McAlpine Elementary School students tried fighting a key Revolutionary War battle over again at midday Thursday, and it came out with the same results as 231 years ago. The British won.
This time, though, the “British” and the “Continental Army” battled with water balloons instead of muskets and cannonballs. And while warriors from both sides were sent to the “hospital,” everyone recovered in time for a drink of lemonade afterward.
Students staged a re-creation of the Battle of Guilford Courthouse, which was fought in March 1781 near present-day Greensboro and resulted in a British victory. However, the British absorbed a big loss of soldiers and eventually retreated to Yorktown, where the final major battle of the war took place.
“The Battle of Guilford Courthouse was a decisive battle in the war, and it fit into our curriculum for both grades,” said McAlpine Elementary’s Allie Rayson, who teaches literacy and social studies to fifth-graders.
Her students were the British in three different battles staged during the day on the athletic field behind the southeast Charlotte school.

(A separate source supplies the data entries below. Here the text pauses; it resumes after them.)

/-- Settles O25: the state `stored` is the group with the token in it. -/
theorem pushStoresTheTokenAndFlushesTheEighth : Obligations.PushStoresTheTokenAndFlushesTheEighth := by
  refine fun s free => ⟨stored s, rfl, rfl, fun j slot => stored_controlBit s slot, gCnt_succ free, ?_, ?_⟩
  · exact fun below => congrArg Flow.outcome (encPush_stores below)
  · exact fun eighth => congrArg Flow.outcome (encPush_flushes eighth)

end Sys2Proof.Machine

/-! The statements of 42_decoder.md: what each operation of the decoder writes, DEC.RUN against the reference decoder, and the
step that runs an element of the stream. -/

namespace Sys2Proof.Machine

/-! ## The two ends of an operation -/

/-- An operation that raises, from a state that keeps what R172 keeps, enters the error. -/
theorem raise_entered {k : ErrKind} {s u : State} {x : Flow} (frame : Frame s u) (raised : x = raise k u) :
    ∃ t, x.outcome = .next t ∧ ErrorEntered (errCodeOf k) s t :=
  ⟨errorEntry k u, congrArg Flow.outcome raised, errorEntry_entered k s u frame⟩

/-- An instruction that does as DEC.END ends cleanly (R131). -/
theorem endsCleanly_of_decEnd {i : Instr} {s : State} (run : exec i s = (decEnd s).outcome) : EndsCleanly i s :=
  ⟨complete s, run, rfl⟩

/-- No byte is available from IN_LEN on (log 29). -/
theorem avail_eq_zero {s : State} (atEnd : s.inLen ≤ s.rp) : s.avail = 0 := Nat.sub_eq_zero_of_le atEnd

/-- A byte that can be read at RP is available. -/
theorem avail_ne_zero {s : State} {b : Byte} (read : s.readIB s.rp = some b) : s.avail ≠ 0 :=
  Nat.sub_ne_zero_of_lt (readIB_lt read)

/-- Settles O41: DEC.ABORT is the `raise` of its kind. -/
theorem abortEntersTheError : Obligations.AbortEntersTheError := fun s =>
  ⟨raise_entered (Frame.refl s) rfl, raise_entered (Frame.refl s) rfl, raise_entered (Frame.refl s) rfl⟩

/-! ## DEC.START and DEC.CTRL (R121, R122) -/

/-- The state in which the decoder begins to read its stream (R121). -/
def decStarted (s : State) : State := { clearOutput s with rp := 0 }

theorem decStart_eq (s : State) : decStart s = .go (decStarted s) := rfl

theorem decStarted_frame (s : State) : Frame s (decStarted s) := by constructor <;> rfl

theorem decStarted_decInv {s : State} (dense : s.ib.dense s.inLen) : DecInv (decStarted s) where
  dense := dense
  out := OutOk.of_empty rfl rfl
  rp := Nat.zero_le _

/-- Settles O32: with OUT_LEN = 0 no byte of OB is valid. -/
theorem decodeStartInitialises : Obligations.DecodeStartInitialises := fun s =>
  ⟨decStarted s, congrArg Flow.outcome (decStart_eq s), rfl, fun a => if_neg (Nat.not_lt_zero a)⟩

/-- DEC.CTRL where no byte is available. -/
theorem decCtrl_atEnd {s : State} (atEnd : s.inLen ≤ s.rp) : decCtrl s = decEnd s := if_pos (avail_eq_zero atEnd)

/-- DEC.CTRL where a byte is available. -/
theorem decCtrl_read {s : State} {f : Byte} (read : s.readIB s.rp = some f) : decCtrl s = .go (controlRead f s) := by
  rw [decCtrl, if_neg (avail_ne_zero read), read]

/-- Settles O33, by whether a byte is available. -/
theorem controlByteIsLatchedOrTheStreamEnds : Obligations.ControlByteIsLatchedOrTheStreamEnds := by
  refine fun s => ⟨endsCleanly_of_decEnd rfl, fun atEnd => ?_, fun f read => ?_⟩
  · exact endsCleanly_of_decEnd (congrArg Flow.outcome (decCtrl_atEnd atEnd))
  · exact congrArg Flow.outcome (decCtrl_read read)

/-! ## Literals (R124) -/

/-- DEC.LIT reads its byte at RP. -/
theorem decLit_read {s : State} {b : Byte} (read : s.readIB s.rp = some b) : decLit s = literalRead b s := by
  rw [decLit, read]

/-- Settles O46: LIT and DEC.LIT are the same Literal (`decLit_read`), which fits (`literal_room`). -/
theorem literalAppendsItsByte : Obligations.LiteralAppendsItsByte := by
  intro b s room
  have literal := literal_room (b := b) room
  refine ⟨_, congrArg Flow.outcome literal, appendedTo_of rfl rfl, rfl, fun read => ?_⟩
  exact congrArg Flow.outcome ((decLit_read read).trans literal)

/-! ## The fetches of a Match (R125, R126, R127) -/

/-- DEC.FETCH_OFF where no byte is available. -/
theorem decFetchOff_atEnd {s : State} (atEnd : s.inLen ≤ s.rp) : decFetchOff s = decEnd s :=
  if_pos (avail_eq_zero atEnd)

/-- DEC.FETCH_OFF where half of the offset is available. -/
theorem decFetchOff_cut {s : State} (half : s.inLen = s.rp + 1) : decFetchOff s = raise .truncatedStream s := by
  have avail : s.avail = 1 := by unfold State.avail; omega
  rw [decFetchOff, if_neg (by omega), if_pos avail]

/-- DEC.FETCH_OFF where the offset is available. -/
theorem decFetchOff_read {s : State} {b0 b1 : Byte} (low : s.readIB s.rp = some b0)
    (high : s.readIB (s.rp + 1) = some b1) : decFetchOff s = .go (offsetRead (u16Of s.cfg.order b0 b1) s) := by
  have avail : 2 ≤ s.avail := by have := readIB_lt high; unfold State.avail; omega
  rw [decFetchOff, if_neg (by omega), if_neg (by omega), readU16_eq low high]

/-- DEC.FETCH_LEN where the length is cut off. -/
theorem decFetchLen_cut {s : State} (short : s.inLen ≤ s.rp + 1) : decFetchLen s = raise .truncatedStream s :=
  if_pos (by unfold State.avail; omega)

/-- DEC.FETCH_LEN where the length is available. -/
theorem decFetchLen_read {s : State} {b0 b1 : Byte} (low : s.readIB s.rp = some b0)
    (high : s.readIB (s.rp + 1) = some b1) : decFetchLen s = .go (lengthRead (u16Of s.cfg.order b0 b1) s) := by
  have avail : 2 ≤ s.avail := by have := readIB_lt high; unfold State.avail; omega
  rw [decFetchLen, if_neg (by omega), readU16_eq low high]

/-- DEC.FETCH_NXT where the next_byte is cut off. -/
theorem decFetchNxt_cut {s : State} (atEnd : s.inLen ≤ s.rp) : decFetchNxt s = raise .truncatedStream s :=
  if_pos (by rw [avail_eq_zero atEnd]; exact Nat.one_pos)

/-- DEC.FETCH_NXT where the next_byte is available. -/
theorem decFetchNxt_read {s : State} {b : Byte} (read : s.readIB s.rp = some b) :
    decFetchNxt s = .go (nextRead b s) := by
  have avail := avail_ne_zero read
  rw [decFetchNxt, if_neg (by omega), read]

/-- Settles O37: the three fetches, each by the bytes that are available. -/
theorem fetchesLatchTheirFieldsOrTruncate : Obligations.FetchesLatchTheirFieldsOrTruncate := by
  refine fun s => ⟨fun atEnd => ?_, fun half => ?_, fun b0 b1 low high => ?_, fun short => ?_, fun b0 b1 low high => ?_,
    fun atEnd => ?_, fun b read => ?_⟩
  · exact endsCleanly_of_decEnd (congrArg Flow.outcome (decFetchOff_atEnd atEnd))
  · exact raise_entered (Frame.refl s) (decFetchOff_cut half)
  · exact congrArg Flow.outcome (decFetchOff_read low high)
  · exact raise_entered (Frame.refl s) (decFetchLen_cut short)
  · exact congrArg Flow.outcome (decFetchLen_read low high)
  · exact raise_entered (Frame.refl s) (decFetchNxt_cut atEnd)
  · exact congrArg Flow.outcome (decFetchNxt_read read)

/-! ## The replay of a Match (R128, R129, R130) -/

/-- An offset that DEC.CHECK passes. -/
theorem decCheck_legal {s : State} (nonzero : s.dOff ≠ 0) (legal : s.dOff.toNat ≤ s.outLen) : decCheck s = .go s :=
  if_neg (not_or.2 ⟨nonzero, Nat.not_lt.2 legal⟩)

/-- Settles O38: `decCheck_legal` and `decCheck_bad` are its two cases. -/
theorem checkPassesExactlyLegalOffsets : Obligations.CheckPassesExactlyLegalOffsets := by
  refine fun s => ⟨fun nonzero legal => ?_, fun bad => ?_⟩
  · exact congrArg Flow.outcome (decCheck_legal nonzero legal)
  · exact raise_entered (Frame.refl s) (decCheck_bad bad)

/-- Settles O39: with room `decCopy_cases` appends the bytes of the reference copy, and those are cyclic
(`copied_cyclic`). -/
theorem copyRepeatsTheLastBytesCyclically : Obligations.CopyRepeatsTheLastBytesCyclically := by
  intro s dense nonzero legal room
  have output : OutOk s := ⟨dense, roomFor_mono (Nat.zero_le _) room⟩
  obtain ⟨-, copied, length, copy, run⟩ | ⟨noRoom, -⟩ := decCopy_cases output nonzero legal
  · refine ⟨_, copied, congrArg Flow.outcome run, appendedTo_of rfl (appendedAll_outLen copied s), length, ?_, ?_⟩
    · exact copied_cyclic dense (pos_of_ne nonzero) legal copy
    · rw [appendedAll_eq]
  · exact absurd (room.symm.trans noRoom) (by decide)

/-- Settles O40: DEC.NEXT is one append. -/
theorem nextAppendsTheNextByte : Obligations.NextAppendsTheNextByte := by
  intro s room
  simp only [exec, execDecNext, decNext, append_eq_appendAll]
  exact appendAll_outcome room

/-! ## DEC.BIT (R123) -/

/-- DEC.BIT where no byte is available leaves the group. -/
theorem decBit_atEnd {s : State} (atEnd : s.inLen ≤ s.rp) : decBit s = .go s := if_pos (avail_eq_zero atEnd)

/-- DEC.BIT for a clear bit is DEC.LIT, then D_BIT + 1. -/
theorem decBit_clear {s : State} (below : s.dBit.toNat < 8) (clear : controlBit s.dCtrl s.dBit.toNat = false)
    (avail : s.avail ≠ 0) : decBit s = (decLit s).andThen fun a => .go (bitDone a) := by
  rw [decBit, if_neg avail, if_pos below, clear]
  rfl

/-- DEC.BIT for a set bit is the Match sequence, then D_BIT + 1. -/
theorem decBit_set {s : State} (below : s.dBit.toNat < 8) (bitSet : controlBit s.dCtrl s.dBit.toNat = true)
    (avail : s.avail ≠ 0) : decBit s = (decMatch s).andThen fun a => .go (bitDone a) := by
  rw [decBit, if_neg avail, if_pos below, bitSet]
  rfl

/-- Settles O34: no byte available (`decBit_atEnd`), or one Literal (`decBit_clear`). -/
theorem clearBitReadsOneLiteral : Obligations.ClearBitReadsOneLiteral := by
  refine fun s => ⟨fun atEnd => congrArg Flow.outcome (decBit_atEnd atEnd), fun b below clear read room => ?_⟩
  have run : decBit s = .go (bitDone { appended b s with rp := s.rp + 1 }) := by
    rw [decBit_clear below clear (avail_ne_zero read), decLit_read read, literal_room room]
    rfl
  exact ⟨_, congrArg Flow.outcome run, appendedTo_of rfl rfl, rfl⟩

/-- Settles O35: with five bytes available the Match sequence is the Match element (`decMatch_eq`), which fits
(`matchElement_room`). -/
theorem setBitReplaysOneMatch : Obligations.SetBitReplaysOneMatch := by
  rintro s _ _ b0 b1 b2 b3 nb dense below bitSet fetched rfl rfl nonzero legal room
  have avail := avail_ne_zero (fetchBytes_five fetched).1
  obtain ⟨t, copied, run, appends, length, cyclic, frame⟩ := matchElement_room (nb := nb) dense nonzero legal room
  have bit : decBit s = .go (bitDone t) := by
    rw [decBit_set below bitSet avail, decMatch_eq fetched, run]
    rfl
  exact ⟨bitDone t, copied, congrArg Flow.outcome bit, ⟨appends.outLen, appends.stored, appends.others⟩, length, cyclic,
    congrArg bitDone frame⟩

Teacher Justin Ashley’s fourth-graders made up the Continental forces.
North Carolina history is part of the fourth-grade curriculum, while U.S. history is part of the fifth-grade social studies curriculum.
As was the case in the real battle, some of the students represented militia, while others were regular soldiers. Each side had officers, and the Continental forces defended a tent at one end of a 50-yard field that was decorated as a courthouse. The goal was for one side to grab the other side’s flag and return to the base.
Getting hit by a water balloon meant elimination.
“I got hit in the leg,” said fourth-grader Anna Azevedo, who was “hospitalized” briefly before being allowed to return. “It’s hard to see the balloons coming.”
When the afternoon battle had ended, Ashley addressed his “troops,” telling them, “Because of how hard you fought, the British had to move. And a few months later, they surrendered.
“You lost the battle, but you won the war.”
Ashley said the idea of the exercise was to bring history alive.
“I’m trying to teach history, but I’m trying to teach more,” he said. “History can be boring sometimes, with a lot of facts and dates.
“But history is the story of people, of life experiences. This is something you can take away, to make your life better.”